October 11, 2025
TL;DR: The worst UX moment is the blank page before the first byte. In Next.js, cold starts and database latency are primary causes of slow TTFB - especially after idle time, deploys, or on rarely hit SSR routes. Aim for <100ms TTFB (truly instant) via static/cached content, tolerate 100-300ms for dynamic SSR, and treat 300ms+ as needing fixes. Solutions span the deployment spectrum: bare metal servers (Ryzen 9950X3D) for consistent sub-100ms performance, serverless platforms (Vercel/AWS/Cloudflare) with warming strategies, and architectural patterns (SSG/ISR, edge caching, co-located databases).
Time to First Byte (TTFB) measures how long the browser waits for the first byte of data from your server after a request.
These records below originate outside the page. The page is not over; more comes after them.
/-- The lowest number of ST_AUTO_RANGE without a valid entry. -/
def freeNumber (s : Mach) : Option Nat :=
  let b := s.f ST_AUTO_RANGE_base
  (keysFrom b (s.f ST_AUTO_RANGE_limit + 1 - b)).find? (fun k => k != 0 && k != 0x3FFF && !s.b (ST_W0_valid k))

/-- What an answer carries (Table 03-8). -/
structure AnsData where
  typeId : Nat
  serial : Nat
  coupler : Nat
deriving DecidableEq, Repr

/-- Read an answer's payload. -/
def ansOf (f : Frame) : AnsData :=
  let g (o n : Nat) : Nat := beNat ((f.payload.drop o).take n)
  ⟨g 0 4, g 4 8, g 16 4⟩

/-- R130 case 1: the positions at p and beyond move up by one. -/
def shiftPositions (s : Mach) (key p : Nat) : Mach :=
  ((keyStations s key).filter (fun k => decide (p ≤ s.f (ST_W0_position k)))).foldl
    (fun t k => t.setBoth (ST_W0_position k) (t.f (ST_W0_position k) + 1)) s

/-- The answered type of an entry. -/
def setAns (s : Mach) (k t : Nat) : Mach := { s with ring := { s.ring with ans := mapSet (fun _ => 0) s.ring.ans k t } }
/-- Read it (ST_ANS_TYPE). -/
def ansType (s : Mach) (k : Nat) : Nat := mapGet (fun _ => 0) s.ring.ans k

/-- R140: an entry is held in discovered until a committed hold_req of 0. -/
def stopEntry (s : Mach) (k : Nat) : Mach :=
  let s := s.setBoth (ST_W1_hold_req k) 1
  { s with ring := { s.ring with stopped := addTo s.ring.stopped k } }

/-- R130 case 3: a new entry. -/
def newEntry (s : Mach) (k key p : Nat) (a : AnsData) : Mach :=
  let s := (s.setBoth (ST_W0_valid k) 1).setF (ST_W0_station k) k
  let s := s.setBoth (ST_W0_position k) p
  let s := if key < 4 then (s.setBoth (ST_W0_tier k) 0).setBoth (ST_W0_ring k) key
    else ((s.setBoth (ST_W0_tier k) 1).setBoth (ST_W0_parent k) ((key - 4) / 4)).setBoth (ST_W0_ring k) ((key - 4) % 4)
  let s := ((s.setBoth (ST_W1_type_id k) a.typeId).setBoth (ST_W1_cfg_len k) 0).setBoth (ST_W0_group_en k) 0
  stopEntry s k

/-- The number an answering station gets, and the state with its entry (R130); none when no number is free. A clamped entry stays clamped
whatever type answers, and range_full names station 0 (DESIGN CHOICE, log 78). -/
def chooseNumber (s : Mach) (key p : Nat) (a : AnsData) : Mach × Option Nat :=
  let hit := stationAt s key p
  let shift := match hit with
    | some k => s.f (ST_W1_state k) != 0 && s.f (ST_W2_serial k) != a.serial
    | none => false
  match hit, shift with
  | some k, false =>
    let s := setAns (s.setF (ST_W2_serial k) a.serial) k a.typeId
    let other := s.f (ST_W1_type_id k) != a.typeId
    let s := s.setF (ST_W1_type_mismatch k) (b2n other)
    let s := if s.f (ST_W1_state k) = 5 then s else setStn s k 1
    ((if other then s.raiseStn ST_EVENT_type_mismatch k else s), some k)
  | _, _ =>
    let s := if shift then shiftPositions s key p else s
    match freeNumber s with
    | none => (s.raiseStn ST_EVENT_range_full 0, none)
    | some k =>
      let s := setAns ((newEntry s k key p a).setF (ST_W2_serial k) a.serial) k a.typeId
      ((setStn s k 1).raiseStn ST_EVENT_new_station k, some k)

/-- Adoption may go on past the assign: the type fits, the entry is discovered and not held there (R140, R141). -/
def adoptFree (s : Mach) (k : Nat) : Bool :=
  s.f (ST_W1_state k) == 1 && s.f (ST_W1_type_mismatch k) == 0 && !s.ring.stopped.contains k

/-- Both sides of an adopted station are measured: the ring is calibrated (R136 step 3), a tier-2 ring with the loop that its coupler
last reported (R146). -/
def adoptAfterHop (s : Mach) (k : Nat) : Mach :=
  if s.ring.redo.contains k then adoptAgain s k else
  let n := s.stRing k
  let s := putAdopt (delAdopt s { stn := k, step := 2 }) { stn := k, step := 3 }
  if s.f (ST_W0_tier k) = 1 then finishCal s (keyOf s k)
  else if (s.rst n).calStage ≠ 0 then s else startCal s n 0

/-- The station whose exchange measures the segment on the far side of station k, and the port it goes out of: the neighbour's,
or at the end of a direct ring k's own out of the other module port (R131, R136 step 2). -/
def farHop (s : Mach) (k key : Nat) (west : Bool) : Option (Nat × Bool) :=
  let p := s.f (ST_W0_position k)
  let clear (j : Nat) (w : Bool) : Bool :=
    let l := failedNow s (s.stRing j)
    let q := s.f (ST_W0_position (s.stDirect j))
    if w then westClear l q else eastClear l q
  if key < 4 ∧ (if west then p = 1 else p = ringN s key) then
    if clear k (!west) then some (k, !west) else none
  else
    match stationAt s key (if west then p - 1 else p + 1) with
    | some j => if s.f (ST_W1_state j) ≠ 0 ∧ s.f (ST_W1_state j) ≠ 5 ∧ clear j west = true then some (j, west) else none
    | none => none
If it's slow, users stare at a blank page and may assume the site is hung or something is wrong with their connection. Because nothing can render or stream until the first byte lands, long TTFB is uniquely harmful-often worse than a slow LCP.
Let's be honest about what "fast" actually means to users:
The often-cited target of "200-800ms TTFB" is misleading. At 800ms, you're approaching a full second before anything renders-users will absolutely notice this as slow. While Google's Web Vitals threshold is 800ms, this is a minimum to avoid search ranking penalties-not a UX target. Google's own products deliver sub-100ms TTFB, and that's the real standard for perceived instant performance. Aim for <100ms for truly instant experiences (achievable with static/cached content), tolerate 100-300ms for dynamic SSR, and treat anything over 300ms as needing investigation and improvement.
Source: https://web.dev/articles/ttfb
Cold-start time lives inside TTFB between request queueing and the first byte (instance boot => app init => SSR render). Network distance contributes earlier (DNS/TCP/TLS).
A cold start is the extra boot time that occurs when your platform spins up a new instance after idle time or a fresh deploy. The platform allocates resources, loads your app, initializes the runtime, and establishes connections - and all of that accrues entirely inside TTFB.
You'll notice cold-start TTFB spikes most on SSR pages and API routes that execute on demand. The risk is higher for infrequently accessed routes or apps with sparse traffic (first request after idle), and right after deployments (warm instances are replaced). Sudden traffic spikes can also outpace warm capacity, making many users hit cold boots at once.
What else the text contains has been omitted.